Hope you can help me.
Best regards!
pooling of BAM files was performed for 1000 Genomes project since the coverage of the whole-genome sequencing was low.
it allowed the detection of frequent SNPs with good accuracy.
nowadays, having a coverage of >30x on average, it does not make much sense to pool BAMs - even rare SNVs can be quite confidenlty detected (more complex with indels + complex regions, but this is another topic).

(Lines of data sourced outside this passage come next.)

theorem Resting.anyValid (h : Resting st s) (m : MachineId) : s.anyValid m = false := by
  have e : ∀ d, (s.inputState m d == .valid) = false := fun d => by
    have := h.input ⟨m, d⟩
    unfold State.inputState
    rcases this with k | k <;> rw [k] <;> rfl
  unfold State.anyValid
  rw [e, e]; rfl

theorem Resting.allLetGo (h : Resting st s) (m : MachineId) : s.allLetGo m = true := by
  have e : ∀ d, (s.inputState m d).letGo = true := fun d => by
    have := h.input ⟨m, d⟩
    unfold State.inputState
    rcases this with k | k <;> rw [k] <;> rfl
  unfold State.allLetGo
  rw [e, e]; rfl

/-- Only the causes, the trip and the faulted set may differ besides what a `Calm` step may change. -/
theorem Resting.same (h : Resting st s) (h1 : t.settings = s.settings) (h2 : t.siq = s.siq) (h3 : t.hsc = s.hsc) (h4 : t.mc = s.mc)
    (h5 : t.sfe = s.sfe) : Resting st t := by
  have ec : ∀ m, t.chan m = s.chan m := fun m => by unfold State.chan; rw [h4]
  have ei : ∀ i, t.input i = s.input i := fun i => by unfold State.input; rw [h2]
  exact ⟨h.noHost.of_settings h1, fun i => by rw [ei]; exact h.input i, by rw [h3]; exact h.supply, h.quiet,
    fun m => by rw [ec]; exact h.chan m, by rw [h5]; exact h.creep⟩

theorem Resting.calm (h : Resting st s) (k : Calm s t) : Resting st t := h.same k.settings k.siq k.hsc k.mc k.sfe

theorem stateCore_creep (m : MachineId) (x : ChanState) (s : State) :
    (stateCore m x s).sfe.creepRef = if m = .w then s.creepRefFor x else s.sfe.creepRef := by
  have e : ∀ u : State, (stallCheck u).sfe.creepRef = u.sfe.creepRef := fun u => by
    unfold stallCheck
    dsimp only
    repeat' split
    all_goals rfl
  unfold stateCore
  rw [e]
  cases m <;> rfl

/-- A channel at rest enters IDLE or HELD (R1, R66). -/
theorem Resting.core (h : Resting st s) (m : MachineId) {x : ChanState} (hx : x = .idle ∨ x = .held) :
    Resting (fun k => if k = m then x else st k) (stateCore m x s) := by
  have e := stateCore_eq m x s
  refine ⟨h.noHost.of_settings (stateCore_settings _ _ _), fun i => ?_, ?_, fun k => ?_, fun k => ?_, ?_⟩
  · have : (stateCore m x s).input i = s.input i := by unfold State.input; rw [e]
    rw [this]; exact h.input i
  · rw [e]; exact h.supply
  · split
    · exact hx.imp id .inl
    · exact h.quiet k
  · rw [stateCore_chan]
    by_cases hk : k = m
    · subst hk
      rw [if_pos rfl, if_pos rfl]
      rcases hx with hx | hx <;> subst hx <;> exact ⟨rfl, (h.chan k).2.1, rfl, rfl, rfl, rfl⟩
    · rw [if_neg (Ne.symm hk), if_neg hk]; exact h.chan k
  · rw [stateCore_creep, (stateCore_sfe m x s).1]
    by_cases hm : m = .w
    · subst hm
      rw [if_pos rfl, if_pos rfl]
      rcases hx with hx | hx <;> subst hx <;> rfl
    · rw [if_neg hm, if_neg (Ne.symm hm)]; exact h.creep

theorem Resting.enter (h : Resting st s) (m : MachineId) {x : ChanState} (hx : x = .idle ∨ x = .held) :
    Resting (fun k => if k = m then x else st k) (enter send m x s) :=
  (h.core m hx).calm (calm_enter quiet_send h.noHost m x)

theorem enter_fis (hn : NoHostEntries s) (m : MachineId) (x : ChanState) : (enter send m x s).fis = s.fis ∧ (enter send m x s).settings = s.settings := by
  have k := calm_enter quiet_send hn m x
  exact ⟨by rw [k.fis, stateCore_eq], by rw [k.settings, stateCore_settings]⟩

theorem Resting.congr {st' : MachineId → ChanState} (h : Resting st s) (e : ∀ m, st' m = st m) : Resting st' s := by
  have : st' = st := funext e
  rw [this]; exact h

/-- The inputs of a machine at rest are inhibited already, or need not be (R95). -/
theorem Resting.inhibit (h : Resting st s) (hu : Undisturbed s) (m : MachineId) :
    Resting st (inhibit send m s) ∧ (inhibit send m s).fis = s.fis ∧ (inhibit send m s).settings = s.settings := by
  have k := calm_inhibit quiet_send hu m
  refine ⟨Resting.calm (s := inhibitCore m s) ⟨h.noHost, fun i => ?_, h.supply, h.quiet, h.chan, h.creep⟩ k, by rw [k.fis]; rfl, by rw [k.settings]; rfl⟩
  rw [inhibitCore_input]
  split
  · rcases h.input i with e | e
    · exact .inl (by unfold HoldRec.inhibited; rw [e]; exact e)
    · exact .inr (by unfold HoldRec.inhibited; rw [e]; exact e)
  · exact h.input i

/-- Holding a channel that does not run (R19). -/
theorem Resting.hold (h : Resting st s) (hu : Undisturbed s) (m : MachineId) (c : Nat) :
    Resting (fun k => if k = m ∧ st k = .idle then .held else st k) (hold send m c .later s) ∧
      (hold send m c .later s).fis = s.fis ∧ (hold send m c .later s).settings = s.settings := by
  unfold Machine.hold
  have hs := (h.chan m).1
  have other : st m ≠ .idle → Resting (fun k => if k = m ∧ st k = .idle then .held else st k) s := fun hne =>
    h.congr fun k => by
      rw [if_neg]
      rintro ⟨rfl, e⟩
      exact hne e
  rcases h.quiet m with k | k | k
  · rw [hs, k]
    dsimp only
    have hu1 : Undisturbed (Machine.enter send m .held s) := undisturbed_of hu (enter_fis h.noHost m .held).2 (enter_fis h.noHost m .held).1
    obtain ⟨r1, r2, r3⟩ := (h.enter m (.inr rfl)).inhibit hu1 m
    refine ⟨r1.congr fun j => ?_, r2.trans (enter_fis h.noHost m .held).1, r3.trans (enter_fis h.noHost m .held).2⟩
    by_cases hj : j = m
    · subst hj; rw [if_pos ⟨rfl, k⟩, if_pos rfl]
    · rw [if_neg (fun e => hj e.1), if_neg hj]
  · rw [hs, k]
    exact ⟨other (by rw [k]; decide), rfl, rfl⟩
  · rw [hs, k]
    exact ⟨other (by rw [k]; decide), rfl, rfl⟩

theorem Resting.holds (ms : List MachineId) (c : Nat) : ∀ {st : MachineId → ChanState} {s : State}, Resting st s → Undisturbed s →
    Resting (fun k => if k ∈ ms ∧ st k = .idle then .held else st k) (ms.foldl (fun s m => Machine.hold send m c .later s) s) ∧
      (ms.foldl (fun s m => Machine.hold send m c .later s) s).fis = s.fis ∧
      (ms.foldl (fun s m => Machine.hold send m c .later s) s).settings = s.settings := by
  induction ms with
  | nil => exact fun h _ => ⟨h.congr fun k => by rw [if_neg (by simp)], rfl, rfl⟩
  | cons m ms ih =>
    intro st s h hu
    obtain ⟨r1, r2, r3⟩ := h.hold hu m c
    obtain ⟨q1, q2, q3⟩ := ih r1 (undisturbed_of hu r3 r2)
    refine ⟨q1.congr fun k => ?_, q2.trans r2, q3.trans r3⟩
    by_cases h1 : k = m <;> by_cases h2 : k ∈ ms <;> by_cases h3 : st k = .idle <;> simp [h1, h2, h3]
    all_goals (subst h1; simp_all)

/-- ISOLATE asserted while no channel runs (R53). -/
theorem Resting.assertIsolate (h : Resting st s) : Resting st (assertIsolate send s) ∧ (assertIsolate send s).fis = s.fis ∧
    (assertIsolate send s).settings = s.settings := by
  obtain ⟨hp1, hp2, hp3, hp4, hg, hq⟩ := h.supply
  let s1 := publishAll send [Item.isolated, Item.isolateOut] (s.onHsc fun h => { h with isolate := true })
  have k1 : Calm (s.onHsc fun h => { h with isolate := true }) s1 :=
    calm_publishAll quiet_send (s := s.onHsc _) h.noHost _ (by unfold Plain; decide)
  have r1 : Resting st s1 := Resting.calm (s := s.onHsc fun h => { h with isolate := true })
    ⟨h.noHost, h.input, ⟨hp1, hp2, hp3, hp4, hg, hq⟩, h.quiet, h.chan, h.creep⟩ k1
  have e : Machine.assertIsolate send s = publishAll send ([Item.grantsFull, Item.waitingAny] ++ machines.map Item.blocked)
      (flowIsolated send [] (setPump send .off 0 none s1)) := assertIsolate_idle_eq h.noHost hg hq
  have k2 := calm_setPump quiet_send r1.noHost .off 0 none
  obtain ⟨g1, g2⟩ := r1.supply.2.2.2.2
  have r2 : Resting st (setPump send .off 0 none s1) := Resting.calm (s := s1.onHsc fun h => { h with pump := .off, attempt := 0, timer := none, pressLoss := if PumpState.off.confirmed then h.pressLoss else none })
    ⟨r1.noHost, r1.input, ⟨rfl, rfl, rfl, rfl, g1, g2⟩, r1.quiet, r1.chan, r1.creep⟩ k2
  have f2 : (setPump send .off 0 none s1).fis = s.fis := by rw [k2.fis]; exact k1.fis
  have n2 : (setPump send .off 0 none s1).settings = s.settings := by rw [k2.settings]; exact k1.settings
  generalize setPump send .off 0 none s1 = s2 at *
  have k3 : Calm (s2.onHsc fun h => { h with scaled := false }) (flowIsolated send [] s2) :=
    calm_publish quiet_send (s := s2.onHsc _) r2.noHost (by unfold Plain; decide)
  have r3 : Resting st (flowIsolated send [] s2) := Resting.calm (s := s2.onHsc fun h => { h with scaled := false })
    ⟨r2.noHost, r2.input, r2.supply, r2.quiet, r2.chan, r2.creep⟩ k3
  have k4 := calm_publishAll quiet_send r3.noHost ([Item.grantsFull, Item.waitingAny] ++ machines.map Item.blocked) (by unfold Plain; decide)
  rw [e]
  refine ⟨r3.calm k4, ?_, ?_⟩
  · rw [k4.fis, k3.fis]; exact f2
  · rw [k4.settings, k3.settings]; exact n2

/-- Every channel rests in the state that its Enabled flag and the active causes give it (R2). -/
def Settled (s : State) : Prop := Resting s.firstState s

theorem Settled.of (h : Resting st s) (e : ∀ m, s.firstState m = st m) : Settled s := h.congr e

theorem affected_iff (s : State) (m : MachineId) : s.affected m = true ↔ ∃ c, c < 16 ∧ (s.cause c).active = true ∧ s.affects c m = true := by
  unfold State.affected causeIndexes
  rw [List.any_eq_true]
  simp only [List.mem_range, Bool.and_eq_true]

theorem firstState_of (h1 : t.settings = s.settings) (h2 : ∀ m, t.affected m = s.affected m) (m : MachineId) : t.firstState m = s.firstState m := by
  unfold State.firstState State.params
  rw [h1, h2]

so the answer is - it depends on your task, do you want to find common SNPs in low coverage samples or you care about rare variants in OK covered ones.
Thanks for your reply. I want to analyze them later on all together in one PLINK file. So I want SNPs for all samples with high hard call rate. So I am not sure, if I understood it correctly what is the best way to do this?
you can perform multi-sample calling using GATK - https://gatk.broadinstitute.org/hc/en-us/articles/360035890431-The-logic-of-joint-calling-for-germline-short-variants - but I doubt you need to physically merge reads from different samples (thus merging their "BAMs")
Ok thanks, so the link you shared indeed talks about the advantages of joint genotype calling. That makes much more sense than just merging BAMs. Thanks a lot!